## Exercise:
Every line from the one with "goes on. -/" to the one with "else d.sliceInvAck st.clk (p.tgt - 512) p", including those two, is to be copied exactly; all other lines of the entries below are left out.

## Task data:
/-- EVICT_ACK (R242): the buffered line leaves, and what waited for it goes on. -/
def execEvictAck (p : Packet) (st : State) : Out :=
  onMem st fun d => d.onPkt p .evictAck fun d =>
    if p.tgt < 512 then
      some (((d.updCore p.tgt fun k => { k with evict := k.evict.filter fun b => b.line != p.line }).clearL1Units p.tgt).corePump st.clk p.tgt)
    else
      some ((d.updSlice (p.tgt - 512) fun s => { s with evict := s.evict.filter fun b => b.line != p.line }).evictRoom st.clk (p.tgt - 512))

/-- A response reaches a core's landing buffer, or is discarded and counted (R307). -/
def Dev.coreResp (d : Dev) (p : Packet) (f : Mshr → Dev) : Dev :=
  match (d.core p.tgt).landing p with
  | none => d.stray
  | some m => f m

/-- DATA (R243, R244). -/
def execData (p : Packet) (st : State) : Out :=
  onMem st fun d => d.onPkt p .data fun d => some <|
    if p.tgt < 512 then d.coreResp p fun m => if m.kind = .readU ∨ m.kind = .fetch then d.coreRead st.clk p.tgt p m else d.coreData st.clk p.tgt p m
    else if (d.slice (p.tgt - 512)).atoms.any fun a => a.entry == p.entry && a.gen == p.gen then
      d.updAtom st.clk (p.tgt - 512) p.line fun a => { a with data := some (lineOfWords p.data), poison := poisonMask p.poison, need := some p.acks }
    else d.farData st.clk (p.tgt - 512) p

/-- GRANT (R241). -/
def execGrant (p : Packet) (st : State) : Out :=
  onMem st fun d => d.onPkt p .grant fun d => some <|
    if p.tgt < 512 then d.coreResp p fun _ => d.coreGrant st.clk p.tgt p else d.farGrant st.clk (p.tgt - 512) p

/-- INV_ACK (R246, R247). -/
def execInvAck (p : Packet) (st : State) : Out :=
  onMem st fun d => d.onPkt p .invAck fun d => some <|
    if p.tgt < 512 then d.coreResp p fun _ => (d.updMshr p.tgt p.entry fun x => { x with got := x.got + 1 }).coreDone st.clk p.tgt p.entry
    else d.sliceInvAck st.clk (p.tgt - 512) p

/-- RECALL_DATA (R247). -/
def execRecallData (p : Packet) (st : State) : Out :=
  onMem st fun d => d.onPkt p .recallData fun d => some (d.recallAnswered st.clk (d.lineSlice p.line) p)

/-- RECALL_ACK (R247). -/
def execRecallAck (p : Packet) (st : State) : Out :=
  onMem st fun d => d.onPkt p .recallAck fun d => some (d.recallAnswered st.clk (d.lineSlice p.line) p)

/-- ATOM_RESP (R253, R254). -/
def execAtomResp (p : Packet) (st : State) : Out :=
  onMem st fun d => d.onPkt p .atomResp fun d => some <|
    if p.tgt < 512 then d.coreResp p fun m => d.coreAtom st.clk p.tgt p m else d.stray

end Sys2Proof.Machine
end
--
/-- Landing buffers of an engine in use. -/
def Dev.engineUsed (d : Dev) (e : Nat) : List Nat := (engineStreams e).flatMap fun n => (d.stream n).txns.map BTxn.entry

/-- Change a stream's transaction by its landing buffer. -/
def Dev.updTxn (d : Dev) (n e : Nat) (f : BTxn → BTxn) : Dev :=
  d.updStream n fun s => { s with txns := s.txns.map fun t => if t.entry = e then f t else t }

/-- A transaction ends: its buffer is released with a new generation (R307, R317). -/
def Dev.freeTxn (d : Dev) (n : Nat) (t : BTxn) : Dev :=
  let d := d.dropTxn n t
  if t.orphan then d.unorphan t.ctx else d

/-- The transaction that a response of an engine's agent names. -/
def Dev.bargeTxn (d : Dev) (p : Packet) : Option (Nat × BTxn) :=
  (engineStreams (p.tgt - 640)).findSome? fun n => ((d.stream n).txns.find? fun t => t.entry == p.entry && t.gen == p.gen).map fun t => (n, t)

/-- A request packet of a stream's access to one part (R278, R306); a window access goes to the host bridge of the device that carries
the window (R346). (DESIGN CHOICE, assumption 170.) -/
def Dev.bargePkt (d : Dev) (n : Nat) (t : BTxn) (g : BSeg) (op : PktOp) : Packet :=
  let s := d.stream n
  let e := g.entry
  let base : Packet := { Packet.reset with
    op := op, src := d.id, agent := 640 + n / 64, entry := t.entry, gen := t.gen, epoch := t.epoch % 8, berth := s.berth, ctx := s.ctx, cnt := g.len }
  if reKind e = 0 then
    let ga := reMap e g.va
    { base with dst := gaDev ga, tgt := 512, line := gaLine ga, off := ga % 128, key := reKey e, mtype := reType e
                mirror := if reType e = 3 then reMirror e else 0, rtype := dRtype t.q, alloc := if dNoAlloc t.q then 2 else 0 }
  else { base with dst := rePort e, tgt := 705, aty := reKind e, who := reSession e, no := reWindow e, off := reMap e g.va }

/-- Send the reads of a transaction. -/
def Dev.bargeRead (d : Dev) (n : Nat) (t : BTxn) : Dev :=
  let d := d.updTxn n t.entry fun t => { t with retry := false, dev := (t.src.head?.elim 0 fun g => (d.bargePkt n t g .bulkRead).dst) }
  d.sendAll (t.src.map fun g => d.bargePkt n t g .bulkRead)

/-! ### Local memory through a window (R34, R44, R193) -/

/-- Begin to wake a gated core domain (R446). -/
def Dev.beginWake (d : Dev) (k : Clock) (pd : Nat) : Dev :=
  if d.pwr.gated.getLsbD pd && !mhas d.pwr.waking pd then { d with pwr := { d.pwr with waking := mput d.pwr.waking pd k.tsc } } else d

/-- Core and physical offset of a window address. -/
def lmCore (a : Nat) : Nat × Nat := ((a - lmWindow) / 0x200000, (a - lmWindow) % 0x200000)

## Your response:
/-- EVICT_ACK (R242): the buffered line leaves, and what waited for it goes on. -/
def execEvictAck (p : Packet) (st : State) : Out :=
  onMem st fun d => d.onPkt p .evictAck fun d =>
    if p.tgt < 512 then
      some (((d.updCore p.tgt fun k => { k with evict := k.evict.filter fun b => b.line != p.line }).clearL1Units p.tgt).corePump st.clk p.tgt)
    else
      some ((d.updSlice (p.tgt - 512) fun s => { s with evict := s.evict.filter fun b => b.line != p.line }).evictRoom st.clk (p.tgt - 512))

/-- A response reaches a core's landing buffer, or is discarded and counted (R307). -/
def Dev.coreResp (d : Dev) (p : Packet) (f : Mshr → Dev) : Dev :=
  match (d.core p.tgt).landing p with
  | none => d.stray
  | some m => f m

/-- DATA (R243, R244). -/
def execData (p : Packet) (st : State) : Out :=
  onMem st fun d => d.onPkt p .data fun d => some <|
    if p.tgt < 512 then d.coreResp p fun m => if m.kind = .readU ∨ m.kind = .fetch then d.coreRead st.clk p.tgt p m else d.coreData st.clk p.tgt p m
    else if (d.slice (p.tgt - 512)).atoms.any fun a => a.entry == p.entry && a.gen == p.gen then
      d.updAtom st.clk (p.tgt - 512) p.line fun a => { a with data := some (lineOfWords p.data), poison := poisonMask p.poison, need := some p.acks }
    else d.farData st.clk (p.tgt - 512) p

/-- GRANT (R241). -/
def execGrant (p : Packet) (st : State) : Out :=
  onMem st fun d => d.onPkt p .grant fun d => some <|
    if p.tgt < 512 then d.coreResp p fun _ => d.coreGrant st.clk p.tgt p else d.farGrant st.clk (p.tgt - 512) p

/-- INV_ACK (R246, R247). -/
def execInvAck (p : Packet) (st : State) : Out :=
  onMem st fun d => d.onPkt p .invAck fun d => some <|
    if p.tgt < 512 then d.coreResp p fun _ => (d.updMshr p.tgt p.entry fun x => { x with got := x.got + 1 }).coreDone st.clk p.tgt p.entry
    else d.sliceInvAck st.clk (p.tgt - 512) p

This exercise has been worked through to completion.